-- ==== Sys2Proof/Laws/PerInstr.lean ====
section
/-! SUPPORT. The family RowOfForm, one lemma per constructor: the decoder's table gives back each row from its form and
its prefixes (R69, R145), so no two rows share a form. -/

namespace Sys2Proof.Laws.RowOfForm

open Sys2Proof

/-- The row of the instruction's own form is the instruction. -/
def Statement (i : Instr) : Prop := rowOf i.form i.pre = some i

theorem repInsM8 (a : AddrEC) (p : Prefixes) : Statement (.repInsM8 a p) := by cases a <;> rfl
theorem repInsM8A64 (p : Prefixes) : Statement (.repInsM8A64 p) := rfl
theorem repInsM16 (a : AddrEC) (p : Prefixes) : Statement (.repInsM16 a p) := by cases a <;> rfl
theorem repInsM32 (a : AddrEC) (p : Prefixes) : Statement (.repInsM32 a p) := by cases a <;> rfl
theorem repInsRm32A64 (p : Prefixes) : Statement (.repInsRm32A64 p) := rfl
theorem repMovsM8 (a : AddrEC) (p : Prefixes) : Statement (.repMovsM8 a p) := by cases a <;> rfl
theorem repMovsM8A64 (p : Prefixes) : Statement (.repMovsM8A64 p) := rfl
theorem repMovsM16 (a : AddrEC) (p : Prefixes) : Statement (.repMovsM16 a p) := by cases a <;> rfl
theorem repMovsM32 (a : AddrEC) (p : Prefixes) : Statement (.repMovsM32 a p) := by cases a <;> rfl
theorem repMovsM64A64 (p : Prefixes) : Statement (.repMovsM64A64 p) := rfl
theorem repOutsM8 (a : AddrEC) (p : Prefixes) : Statement (.repOutsM8 a p) := by cases a <;> rfl
theorem repOutsM8A64 (p : Prefixes) : Statement (.repOutsM8A64 p) := rfl
theorem repOutsM16 (a : AddrEC) (p : Prefixes) : Statement (.repOutsM16 a p) := by cases a <;> rfl
theorem repOutsM32 (a : AddrEC) (p : Prefixes) : Statement (.repOutsM32 a p) := by cases a <;> rfl
theorem repOutsM32A64 (p : Prefixes) : Statement (.repOutsM32A64 p) := rfl
theorem repLodsAl (a : AddrEC) (p : Prefixes) : Statement (.repLodsAl a p) := by cases a <;> rfl
theorem repLodsAlA64 (p : Prefixes) : Statement (.repLodsAlA64 p) := rfl
theorem repLodsAx (a : AddrEC) (p : Prefixes) : Statement (.repLodsAx a p) := by cases a <;> rfl
theorem repLodsEax (a : AddrEC) (p : Prefixes) : Statement (.repLodsEax a p) := by cases a <;> rfl
theorem repLodsRaxA64 (p : Prefixes) : Statement (.repLodsRaxA64 p) := rfl
theorem repStosM8 (a : AddrEC) (p : Prefixes) : Statement (.repStosM8 a p) := by cases a <;> rfl
theorem repStosM8A64 (p : Prefixes) : Statement (.repStosM8A64 p) := rfl
theorem repStosM16 (a : AddrEC) (p : Prefixes) : Statement (.repStosM16 a p) := by cases a <;> rfl
theorem repStosM32 (a : AddrEC) (p : Prefixes) : Statement (.repStosM32 a p) := by cases a <;> rfl
theorem repStosM64A64 (p : Prefixes) : Statement (.repStosM64A64 p) := rfl
theorem repeCmpsM8 (a : AddrEC) (p : Prefixes) : Statement (.repeCmpsM8 a p) := by cases a <;> rfl
theorem repeCmpsM8A64 (p : Prefixes) : Statement (.repeCmpsM8A64 p) := rfl
theorem repeCmpsM16 (a : AddrEC) (p : Prefixes) : Statement (.repeCmpsM16 a p) := by cases a <;> rfl
theorem repeCmpsM32 (a : AddrEC) (p : Prefixes) : Statement (.repeCmpsM32 a p) := by cases a <;> rfl
theorem repeCmpsM64A64 (p : Prefixes) : Statement (.repeCmpsM64A64 p) := rfl
theorem repeScasM8 (a : AddrEC) (p : Prefixes) : Statement (.repeScasM8 a p) := by cases a <;> rfl
theorem repeScasM8A64 (p : Prefixes) : Statement (.repeScasM8A64 p) := rfl
theorem repeScasM16 (a : AddrEC) (p : Prefixes) : Statement (.repeScasM16 a p) := by cases a <;> rfl
theorem repeScasM32 (a : AddrEC) (p : Prefixes) : Statement (.repeScasM32 a p) := by cases a <;> rfl
theorem repeScasM64A64 (p : Prefixes) : Statement (.repeScasM64A64 p) := rfl
theorem repneCmpsM8 (a : AddrEC) (p : Prefixes) : Statement (.repneCmpsM8 a p) := by cases a <;> rfl
theorem repneCmpsM8A64 (p : Prefixes) : Statement (.repneCmpsM8A64 p) := rfl
theorem repneCmpsM16 (a : AddrEC) (p : Prefixes) : Statement (.repneCmpsM16 a p) := by cases a <;> rfl
theorem repneCmpsM32 (a : AddrEC) (p : Prefixes) : Statement (.repneCmpsM32 a p) := by cases a <;> rfl
theorem repneCmpsM64A64 (p : Prefixes) : Statement (.repneCmpsM64A64 p) := rfl
theorem repneScasM8 (a : AddrEC) (p : Prefixes) : Statement (.repneScasM8 a p) := by cases a <;> rfl
theorem repneScasM8A64 (p : Prefixes) : Statement (.repneScasM8A64 p) := rfl
theorem repneScasM16 (a : AddrEC) (p : Prefixes) : Statement (.repneScasM16 a p) := by cases a <;> rfl
theorem repneScasM32 (a : AddrEC) (p : Prefixes) : Statement (.repneScasM32 a p) := by cases a <;> rfl
theorem repneScasM64A64 (p : Prefixes) : Statement (.repneScasM64A64 p) := rfl
theorem repInsM16A64 (p : Prefixes) : Statement (.repInsM16A64 p) := rfl
theorem repOutsM16A64 (p : Prefixes) : Statement (.repOutsM16A64 p) := rfl
theorem repMovsM16A64 (p : Prefixes) : Statement (.repMovsM16A64 p) := rfl
theorem repMovsM32A64 (p : Prefixes) : Statement (.repMovsM32A64 p) := rfl
theorem repMovsM64A32 (p : Prefixes) : Statement (.repMovsM64A32 p) := rfl
theorem repLodsAxA64 (p : Prefixes) : Statement (.repLodsAxA64 p) := rfl
theorem repLodsEaxA64 (p : Prefixes) : Statement (.repLodsEaxA64 p) := rfl
theorem repLodsRaxA32 (p : Prefixes) : Statement (.repLodsRaxA32 p) := rfl
theorem repStosM16A64 (p : Prefixes) : Statement (.repStosM16A64 p) := rfl
theorem repStosM32A64 (p : Prefixes) : Statement (.repStosM32A64 p) := rfl
theorem repStosM64A32 (p : Prefixes) : Statement (.repStosM64A32 p) := rfl
theorem repeCmpsM16A64 (p : Prefixes) : Statement (.repeCmpsM16A64 p) := rfl
theorem repeCmpsM32A64 (p : Prefixes) : Statement (.repeCmpsM32A64 p) := rfl
theorem repeCmpsM64A32 (p : Prefixes) : Statement (.repeCmpsM64A32 p) := rfl
theorem repeScasM16A64 (p : Prefixes) : Statement (.repeScasM16A64 p) := rfl
theorem repeScasM32A64 (p : Prefixes) : Statement (.repeScasM32A64 p) := rfl
theorem repeScasM64A32 (p : Prefixes) : Statement (.repeScasM64A32 p) := rfl
theorem repneCmpsM16A64 (p : Prefixes) : Statement (.repneCmpsM16A64 p) := rfl
theorem repneCmpsM32A64 (p : Prefixes) : Statement (.repneCmpsM32A64 p) := rfl
theorem repneCmpsM64A32 (p : Prefixes) : Statement (.repneCmpsM64A32 p) := rfl
theorem repneScasM16A64 (p : Prefixes) : Statement (.repneScasM16A64 p) := rfl
theorem repneScasM32A64 (p : Prefixes) : Statement (.repneScasM32A64 p) := rfl
theorem repneScasM64A32 (p : Prefixes) : Statement (.repneScasM64A32 p) := rfl

end Sys2Proof.Laws.RowOfForm
end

**Problem requirements**. Produce a word-for-word copy of everything above from the line holding "theorem repeScasM8A64 (p" down to the line holding "theorem repeScasM64A64 (p", with both of those lines kept.

**Exercise result**.
theorem repeScasM8A64 (p : Prefixes) : Statement (.repeScasM8A64 p) := rfl
theorem repeScasM16 (a : AddrEC) (p : Prefixes) : Statement (.repeScasM16 a p) := by cases a <;> rfl
theorem repeScasM32 (a : AddrEC) (p : Prefixes) : Statement (.repeScasM32 a p) := by cases a <;> rfl
theorem repeScasM64A64 (p : Prefixes) : Statement (.repeScasM64A64 p) := rfl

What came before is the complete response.